__DATA__.

-- ==== Sys2Proof/Certificates/Slice0/Obligations.lean ====
section
/-! DEFINITION. The statements about the model: what the numbered rules of the spec say it does. -/

open Sys2Proof Sys2Proof.Machine

/-! ## Encoding -/

/-- Decoding the word of a well-formed instruction gives the instruction back, every operand at every
value its field admits (30_encoding.md R96, R100). -/
def Obligations.DecodeOfEncodeIsTheInstruction : Prop :=
  ∀ i : Instr, i.wellFormed = true → decode (encode i) = .legal i

/-- A legal word decodes to a well-formed instruction whose word it is: no bit is dropped (30_encoding.md
R91, R96). -/
def Obligations.EncodeOfDecodeIsTheWord : Prop :=
  ∀ (w : Word) (i : Instr), decode w = .legal i → i.wellFormed = true ∧ encode i = w

/-- R98: a legal word matches exactly one row of the opcode map, its own instruction's; an illegal word
matches none. -/
def Obligations.LegalWordMatchesExactlyOneRow : Prop :=
  ∀ w : Word,
    (∀ i, decode w = .legal i →
      (opcodeRows.filter (fun r => r.hit w)).map OpcodeRow.mnemonic = [i.mnemonic]) ∧
    (∀ why, decode w = .illegal why → opcodeRows.filter (fun r => r.hit w) = [])

/-- The example words of 30_encoding.md R100, and one illegal word of each kind (R204), read off the
field table of R91. -/
def Obligations.SampleWordsDecodeAsWritten : Prop :=
  decode 0x00000801 = .legal (.pad .inBuf 8) ∧ decode 0x00000811 = .legal (.pad .outBuf 8) ∧
  decode 0x00000812 = .legal (.unpad .outBuf 8) ∧ decode 0x00000013 = .legal (.encrypt .outBuf) ∧
  decode 0x00000014 = .legal (.decrypt .outBuf) ∧ decode 0x00000003 = .legal (.encrypt .inBuf) ∧
  decode 0x00000000 = .illegal .reservedOp ∧ decode 0x00000803 = .illegal .nonZeroBlockSize ∧
  decode 0x00010801 = .illegal .reservedBits ∧ decode 0x00000821 = .illegal .reservedBits

/-! ## The engine's step -/

/-- The engine's turn with a command in flight is `exec` of the instruction that CMD decodes to, at the
state with the turn taken off the schedule (40_command_lifecycle.md R111, R112; the schedule is the
model's, log entry 2). -/
def Obligations.EngineTurnRunsTheDecodedCommand : Prop :=
  ∀ (s : State) (es : List Event) (i : Instr), engineTurn s es → s.busy = true →
    decode s.cmd = .legal i → step s = exec i { s with agenda := es }

/-- An illegal word written to CMD while idle is accepted, stays readable in CMD, and its completion
reports ILLEGAL_COMMAND with no other effect (30_encoding.md R97, 60_exceptions.md R204). The schedule
(log entry 2), the response of the write (log entry 8) and the count of free draws, which the completion
moves on by one (log entry 3), are the model's own. -/
def Obligations.IllegalWordIsAcceptedAndCompletesAsIllegal : Prop :=
  ∀ (s : State) (w : Word) (es : List Event), s.busy = false → isIllegalWord w →
    s.agenda = .write 0x014 .four w :: .engine :: es →
    ∃ t, step s = .next t ∧ t.cmd = w ∧ t.busy = true ∧
      step t = .next { s with cmd := w, busy := false, done := true, errcode := 4, agenda := es,
                              resp := some (.write .ok), draws := s.draws + 1 }

/-- R110: a word write to CMD while idle accepts it, whatever the word, and changes nothing else; while
a command is in flight it is dropped and sets OVR, and nothing else changes. -/
def Obligations.CmdWriteAcceptsOrIsDropped : Prop :=
  ∀ (s : State) (w : Word) (es : List Event), s.agenda = .write 0x014 .four w :: es →
    (s.busy = false →
      step s = .next { s with cmd := w, busy := true, done := false, errcode := 0, agenda := es,
                              resp := some (.write .ok) }) ∧
    (s.busy = true →
      step s = .next { s with ovr := true, agenda := es, resp := some (.write .ok) })

/-- The engine's turn with a command in flight answers a state with BUSY 0 and DONE 1, whatever the word
in CMD (40_command_lifecycle.md R117; the schedule is the model's, log entry 2). -/
def Obligations.EveryCompletionClearsBusyAndSetsDone : Prop :=
  ∀ (s : State) (es : List Event), engineTurn s es → s.busy = true →
    ∃ t, step s = .next t ∧ t.busy = false ∧ t.done = true

/-- A completion with an error leaves OUT, OUT_LEN, IN, IN_LEN, KEY and KEY_LEN, and everything but
ERRCODE, BUSY and DONE, as they were (40_command_lifecycle.md R116, 60_exceptions.md R210, R211; the
schedule is the model's, log entry 2). -/
def Obligations.ErrorCompletionChangesOnlyItsCode : Prop :=
  ∀ (s : State) (es : List Event), engineTurn s es → s.busy = true →
    ∀ t, step s = .next t → t.errcode ≠ 0 →
      t = { s with errcode := t.errcode, busy := false, done := true, agenda := es, draws := t.draws }

/-- A completion writes nothing but OUT_LEN, ERRCODE, BUSY, DONE and, on success, `OUT[0..OUT_LEN)`: the
frame of all four commands (40_command_lifecycle.md R115 to R117, R122). -/
def Obligations.CommandsWriteOnlyTheirResult : Prop :=
  ∀ (i : Instr) (s t : State), s.params.wf → exec i s = .next t →
    CommandFrame s t ∧ t.busy = false ∧ t.done = true ∧
    (t.errcode = 0 → t.outLen.toNat ≤ s.params.bufCap ∧
      ∀ x, (x < outBase ∨ outBase + t.outLen.toNat ≤ x) →
        Memory.read t.mem x = Memory.read s.mem x) ∧
    (t.errcode ≠ 0 → t.outLen = s.outLen ∧ ∀ x, Memory.read t.mem x = Memory.read s.mem x)

/-- The result code of a completion is the first that applies in the order of 60_exceptions.md R209,
and 0 when none does; each condition is read off the command word and the state. (The schedule is the
model's, log entry 2.) -/
def Obligations.ErrorPriorityIsTheListedOrder : Prop :=
  ∀ (s : State) (es : List Event), engineTurn s es → s.busy = true →
    ∃ t, step s = .next t ∧
      t.errcode =
        (if isIllegalWord s.cmd then 4
         else if s.cmd.toNat % 16 ≤ 2 ∧ s.cmd.toNat / 256 % 256 = 0 then 5
         else if sourceLen (wordSource s.cmd) s > s.params.bufCap then 6
         else if s.cmd.toNat % 16 = 1 then
           (if (padBytes (sourceBytes (wordSource s.cmd) s) (s.cmd.toNat / 256 % 256)).length >
              s.params.bufCap then 6 else 0)
         else if s.cmd.toNat % 16 = 2 then
           (match unpadBytes (sourceBytes (wordSource s.cmd) s) (s.cmd.toNat / 256 % 256) with
            | .ok _ => 0
            | .err _ => 1)
         else if sourceLen (wordSource s.cmd) s % s.params.nb ≠ 0 then 2
         else if keyValid s.params s.keyLen.toNat (keyBytes s) = false then 3
         else 0)

/-- R120: what a command commits depends only on the command, its source bytes and, for ENCRYPT
and DECRYPT, the key: two states that agree on these, even with the source in another buffer, get the
same result code and the same result bytes. -/
def Obligations.ResultDependsOnlyOnSourceAndKey : Prop :=
  ∀ (i : Instr) (src : Src) (s s' t t' : State), s.params.wf → s'.params = s.params →
    sourceBytes src s' =
      (match i with
       | .pad src₀ _ | .unpad src₀ _ | .encrypt src₀ | .decrypt src₀ => sourceBytes src₀ s) →
    (usesKey i = true → s'.keyLen = s.keyLen ∧ keyBytes s' = keyBytes s) →
    exec i s = .next t → exec (withSource src i) s' = .next t' →
    t'.errcode = t.errcode ∧
    (t.errcode = 0 → t'.outLen = t.outLen ∧
      ∀ j, j < t.outLen.toNat →
        Memory.read t'.mem (outBase + j) = Memory.read t.mem (outBase + j))

/-! ## PAD and UNPAD -/

/-- PAD completes with the padded source in OUT when the block size is not 0 and the result fits: the
source bytes, then `pad_len` bytes each equal to `pad_len`, from 1 to `BS` (41_padding.md R130, R134).
For the source in IN and in OUT. -/
def Obligations.PadAppendsPadLenBytes : Prop :=
  ∀ (src : Src) (bs : Nat) (s : State), s.params.wf → 1 ≤ bs → bs ≤ 255 →
    sourceLen src s + (bs - sourceLen src s % bs) ≤ s.params.bufCap →
    ∃ t, exec (.pad src bs) s = .next t ∧
      Succeeded s t (sourceBytes src s ++
        List.replicate (bs - sourceLen src s % bs) (BitVec.ofNat 8 (bs - sourceLen src s % bs))) ∧
      t.outLen.toNat = bs * (sourceLen src s / bs + 1)

/-- PAD completes with INVALID_BLOCK_SIZE for block size 0, and with CAPACITY when its source or its
result is longer than the buffer (41_padding.md R134, 60_exceptions.md R205, R206). -/
def Obligations.PadReportsItsErrors : Prop :=
  ∀ (src : Src) (bs : Nat) (s : State),
    (bs = 0 → ∃ t, exec (.pad src bs) s = .next t ∧ Failed s t 5) ∧
    (bs ≠ 0 → s.params.bufCap < sourceLen src s →
      ∃ t, exec (.pad src bs) s = .next t ∧ Failed s t 6) ∧
    (bs ≠ 0 → sourceLen src s ≤ s.params.bufCap →
      s.params.bufCap < sourceLen src s + (bs - sourceLen src s % bs) →
      ∃ t, exec (.pad src bs) s = .next t ∧ Failed s t 6)

/-- UNPAD completes with the source less its footer in OUT when the source fits and ends in a padding
footer of `p` bytes; the source's length need not be a multiple of `BS` (41_padding.md R133, R135,
R139). For the source in IN and in OUT. -/
def Obligations.UnpadRemovesTheFooter : Prop :=
  ∀ (src : Src) (bs p : Nat) (s : State), 1 ≤ bs → bs ≤ 255 →
    sourceLen src s ≤ s.params.bufCap → hasPadding (sourceBytes src s) bs p →
    ∃ t, exec (.unpad src bs) s = .next t ∧
      Succeeded s t ((sourceBytes src s).take (sourceLen src s - p)) ∧
      t.outLen.toNat = sourceLen src s - p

__REQUIRED WORK__.
Wherever the string "some" appears in a line of the records, copy that line.

__OUTPUT__.
                              resp := some (.write .ok), draws := s.draws + 1 }
                              resp := some (.write .ok) }) ∧
      step s = .next { s with ovr := true, agenda := es, resp := some (.write .ok) })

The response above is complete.